Gov’t aid sought for farmers, traders
MANILA, Philippines – Livestock producers on Tuesday called on the government to provide cash support to lower the cost to local farmers and cushion the impact of underproduction and stem the country’s rising cost of meat products.
In an online hearing, senators also called out the Department of Agriculture for its lack of a clear-cut program to ease the impact of African swine fever on local farmers, who have also complained about the deluge of imported meat products as the government tried to augment the plunging domestic swine production.
“We ask that the P13 per kilo assistance for transport be implemented soonest to avert a looming shortage of pork products mainly for Metro Manila,” said Rosendo So, chair of the Samahan ng Industriya at Agrikultura (Sinag).
Cash aid to traders
He also said the DA should speed up its implementation of the P10,000 cash assistance to traders so that hog growers from the Visayas and Mindanao could stem the financial pinch and sustain the industry.
Sen. Cynthia Villar, chair of the Senate agriculture committee, said the government must find ways to bring down production costs for local swine producers to make their prices competitive with imported meat.

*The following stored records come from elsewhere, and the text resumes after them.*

-- ==== Sys2Proof/Tests/Slice0.lean ====
section
/-! SUPPORT. Tests/Slice0.lean: the author's own tests. Each check of WellFormed refuses an ill-formed command; values of the
manual's worked examples; and, for every statement that has hypotheses, states that meet them. -/

namespace Sys2Proof.Tests
open Sys2Proof Sys2Proof.Machine
set_option maxRecDepth 20000
set_option Elab.async false

/-- The state after the command `c`, where it completes. -/
def after (c : Instr) (s : State) : State := match exec c s with | .next t => t | _ => s

/-- A part in service: booted, its clocks valid, every domain on. -/
def up : State := ([(R.SEC_BOOT, 7#32), (R.CLK_STATUS, 3#32)]
  ++ (List.range 31).map (fun d => (R.PWR_DOM_STATUS d, 2#32))).foldl (fun t q => t.setReg q.1 q.2) State.reset

/-- Core `n` runs CX0 and stands at slot 0, which holds `w`. -/
def atWord (n w : Nat) (s : State) : State :=
  ((s.modCore n (fun c => { c with ctx := some 0 })).setSeqState n Seq.running).setSlot n 0 (BitVec.ofNat 64 w)

def openBy (iid : Nat) (s : State) : State := s.setTxn 2 { openTxn := some ⟨iid, 7, []⟩ }

def full (s : State) : State := s.setTxn 2 { openTxn := some ⟨16, 7, []⟩, pend := List.replicate 4 ⟨16, 1, [], 0, 0, none, 0, false, false, false, false, none⟩ }

def commit0 : PendCommit := ⟨16, 7, [⟨R.MGT_TEL_POWER, 1#32, 1#32⟩], 0, 0, none, 0, true, false, false, false, none⟩

def grp (_iid : Nat) (fired released : Bool) (s : State) : State :=
  (s.setTxn 3 { pend := [{ commit0 with apply := 4, group := some 3, fired := fired, released := released, reached := false }] }).setGroup 3
    { fired := fired }

def walking (link : Nat) : State := up.setReg R.FAB_WALK_STATUS (BitVec.ofNat 32 (1 + 4 * link))

/-- The sixteen words of a descriptor in slots `q` to `q` + 7 of core `n`. -/
def withDesc (n q : Nat) (d : List Nat) (s : State) : State :=
  (List.range 8).foldl (fun t i => t.setSlot n (q + i) (BitVec.ofNat 64 (d.getD (2 * i) 0 + 2 ^ 32 * d.getD (2 * i + 1) 0))) s

/-- Core `n` at an ISSUE of the descriptor `d`, for CX0. -/
def atIssue (n : Nat) (d : List Nat) (s : State) : State := withDesc n 8 d (atWord n (2 ^ 58 + 8) s)

/-- Region `r` of core `n`: `size` rows from `base` for CX0, with MODE, PROD_KIND, HEAD and TAIL, within SPD_RANGE[0]. -/
def withRegion (n r base size mode kind head tail : Nat) (s : State) : State :=
  ((((((s.setReg (R.SPD_REGION_GEOM n r) (BitVec.ofNat 32 (base + 65536 * size))).setReg (R.SPD_REGION_OWNER n r)
    (BitVec.ofNat 32 (128 + 256 * mode + 1024 * kind))).setReg (R.SPD_REGION_HEAD n r) (BitVec.ofNat 32 head)).setReg
    (R.SPD_REGION_TAIL n r) (BitVec.ofNat 32 tail)).setReg (R.SPD_RANGE_LO n 0) 0xFFFF0000#32).setReg (R.SPD_RANGE_HI n 0) 128#32)

def eltOk : State := atIssue 17 [8, 0x12340000] up

def eltBad : State := atIssue 17 [8 + 0x800, 0x12340000] up

def eltRun : State := after (.eltwise 17 false) eltOk

def eltHead : OpFlight := ((eltRun.headOp 17).getD ⟨.gemm, [], 0, 0, 0, [], 0, 0, 0, 0, 0, none, [], [], ⟨0, 0, 0⟩, none, false, false, false, 0, false, [], []⟩)

def reg0 : State := withRegion 17 63 65528 8 0 0 7 0 up

def injCore (l : Loc) (sw : Bool) (s : State) : State := s.modCore 17 (fun c => { c with ops := c.ops.map (fun o => { o with loc := l, swapping := sw, run := 3 }) })

def swapWait : State := injCore ⟨1, 16, 31⟩ true eltRun

def swapHead : OpFlight := (swapWait.headOp 17).getD eltHead

def worn : State := up.modCore 17 (fun c => { c with spareDue := [(16, false), (3, true)] })

def dogged : State := eltRun.setFld (R.ARR_WDOG 17) F.ARR_WDOG_LIMIT 1

def ins (op lo : Nat) (s : State) : State := atWord 17 (op * 2 ^ 58 + lo) s

def sem5 (s : State) : State := s.setReg (R.SEQ_SEM 17 63) 5

def rgn63 (s : State) : State := withRegion 17 63 0 8 0 0 5 2 s

/-- An operation in flight on core 17, whose sequencer stands at the word `w`. -/
def flyAt (w : Nat) : State := (eltRun.setSlot 17 1 (BitVec.ofNat 64 w))

def noFlight (s : State) : State := s.modCore 17 (fun c => { c with ops := [] })

def lp (n : Nat) (s : State) : State := s.modCore 17 (fun c => { c with loops := List.replicate n ⟨0, 0, 2⟩ })

/-- The model image of MODEL_ID 31 at slot 16,368, every entry of CX0. -/
def modelled (s : State) : State := (s.setReg (R.SEQ_MODEL 17 31) (wordSet (wordSet (wordSet 0 F.SEQ_MODEL_VALID 1) F.SEQ_MODEL_IMAGE 16368) F.SEQ_MODEL_ENTRY 77)).setSlot 17 16383 (BitVec.ofNat 64 (0x00080100 + 2 ^ 32 * (63 * 2 ^ 22)))

/-- Cores 3 and 17 as a gang of two in CX0, each at the word `w` of slot 0. -/
def gang (w : Nat) (s : State) : State :=
  ((atWord 17 w (atWord 3 w s)).setReg (R.ARR_GANG 3) (wordSet (wordSet 0 F.ARR_GANG_SIZE_LOG2 1) F.ARR_GANG_GANG_ID 2)).setReg (R.ARR_GANG 17)
    (wordSet (wordSet (wordSet 0 F.ARR_GANG_SIZE_LOG2 1) F.ARR_GANG_GANG_ID 2) F.ARR_GANG_POS_COL 1)

def barr : State := gang (11 * 2 ^ 58) up

def barrW : State := after (.barrier 3) (after (.barrier 17) barr)

def gelt (d : List Nat) : State := withDesc 3 8 d (withDesc 17 8 d (gang (2 ^ 58 + 8) up))

def geltW (d : List Nat) : State := after (.eltwise 3 false) (after (.eltwise 17 false) (gelt d))

def gGood : State := (geltW [8 + 16, 0x12340000])

def gBad : State := (geltW [8 + 16 + 0x800, 0x12340000])

/-- Core 17 at an ISSUE of a transfer of direction `dir` on channel 3. -/
def xf (dir : Nat) : State := atIssue 17 [10, 0x12340000, dir + 48 + 63 * 2 ^ 14 + 63 * 256 + 3 * 2 ^ 20, 0, 0, 0, 2, 0, 0, 0, 0xA1B2C3D4] up

def pg (k : Nat) : State := atIssue 17 [6, 0x12340000, k * 2 ^ 23, 0, 0, 0, 0, 0, 0, 0, 0, 0, 0, 0, 0, 192] up

def dfull (s : State) : State := s.setChan 17 3 { s.chan 17 3 with queue := List.replicate 8 ⟨.dma, [], 0, true, none⟩ }

def posted (dir : Nat) : State := ((after (match dir with | 0 => .dmaDaToRegion 17 | 1 => .dmaRegionToDa 17 | 3 => .dmaDaToImem 17 | _ => .dmaFill 17) (xf dir)))

def pd (dir : Nat) : DmaDesc := ((posted dir).chan 17 3).queue.headD ⟨.dma, [], 0, true, none⟩

def postedR (dir kind : Nat) : State := withRegion 17 63 65520 16 0 (1 + 0 * kind) 7 0 (posted dir)

def heldDma : State := (posted 0).setFld (R.SPD_DMA_CTRL 17 3) F.SPD_DMA_CTRL_HOLD 1

/-- Channel 3 of core 17 waits for room for the last of two rows of a fill. -/
def fillW : State := ((postedR 5 1).setFld (R.SPD_REGION_OWNER 17 63) F.SPD_REGION_OWNER_PROD_ID 3).setChan 17 3 { ((postedR 5 1).chan 17 3) with queue := [], cur := some (pd 5), moved := 1, room := true }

The senators expressed dismay over the government subsidy program’s poor implementation to farmers under the Bayanihan to Recover As One Act, which seeks to provide P10,000 assistance to affected farmers keeping 10 pigs and below.
Villar urged the DA to fast-track its implementation of the Bayanihan to Recover As One Act, amid a “dismal” performance of having provided aid to only 25 percent of its target beneficiaries.
She said she was baffled that the prices only rose this month when the perceived causes of the rising production costs began as early as September last year and despite the high demand in December because of the holidays.
“I believe this is just temporary, presumably caused by some sectors who want the government to make some policy actions. If we give in to this pressure, they could be laughing at us [in government] right now,” she said.
She said the DA must set up border facilities to check interisland shipment of meat. The agency aimed to augment the low supply of pork products in Luzon with those coming from Visayas and Mindanao.
Imported pork products
Nicanor Briones, vice president of the Pork Producers Federation of the Philippines Inc., blamed the “undervaluation” of imported pork products, which, he said, was making it hard for prices of locally produced meat to compete.
Imported products are valued low as part of the traders’ attempt to skimp on import duties, and regulatory agencies are tolerating this, he said.
Briones also rejected data from the DA, which showed that imported pork products were priced as low as P72 a kilo, exclusive of tariffs and other costs as they are distributed in the local market.
“This is technical smuggling that has been going on for many years now and has not been addressed by our concerned agencies,” he said.
He denied allegations that local swine growers were resorting to hoarding of their meat products to control prices.
“Which right-minded grower will hoard their pork at this time of ASF? The truth is, many of us sell our hogs as soon as they reach 60 to 70 kilos—far from the desired weight of 100 kilos—because of the fear of ASF, aware that no help is coming from the government,” he said.
But hog growers also warned of a worsening shortage of meat products in the country, as the government had not provided help to larger swine farms.
“Sadly, all the measures being put in place by the government right now, including the price freeze, lifting of tariffs for imported meat, are all adverse to us in the local meat industry,” Briones said.
Sen. Francis Pangilinan expressed disgust over Briones’ revelation on the continuing practice of undervaluation of imported meat products.
“This really continues to be prevalent and needs to stop. Our meat industry deserves a process that is free of undervaluation and technical smuggling because if this is not stopped, it will really kill our local meat industry,” he said.
He blamed the unabated smuggling of meat products for the entry of the ASF into the country, purportedly perpetrated by unscrupulous customs and animal quarantine personnel.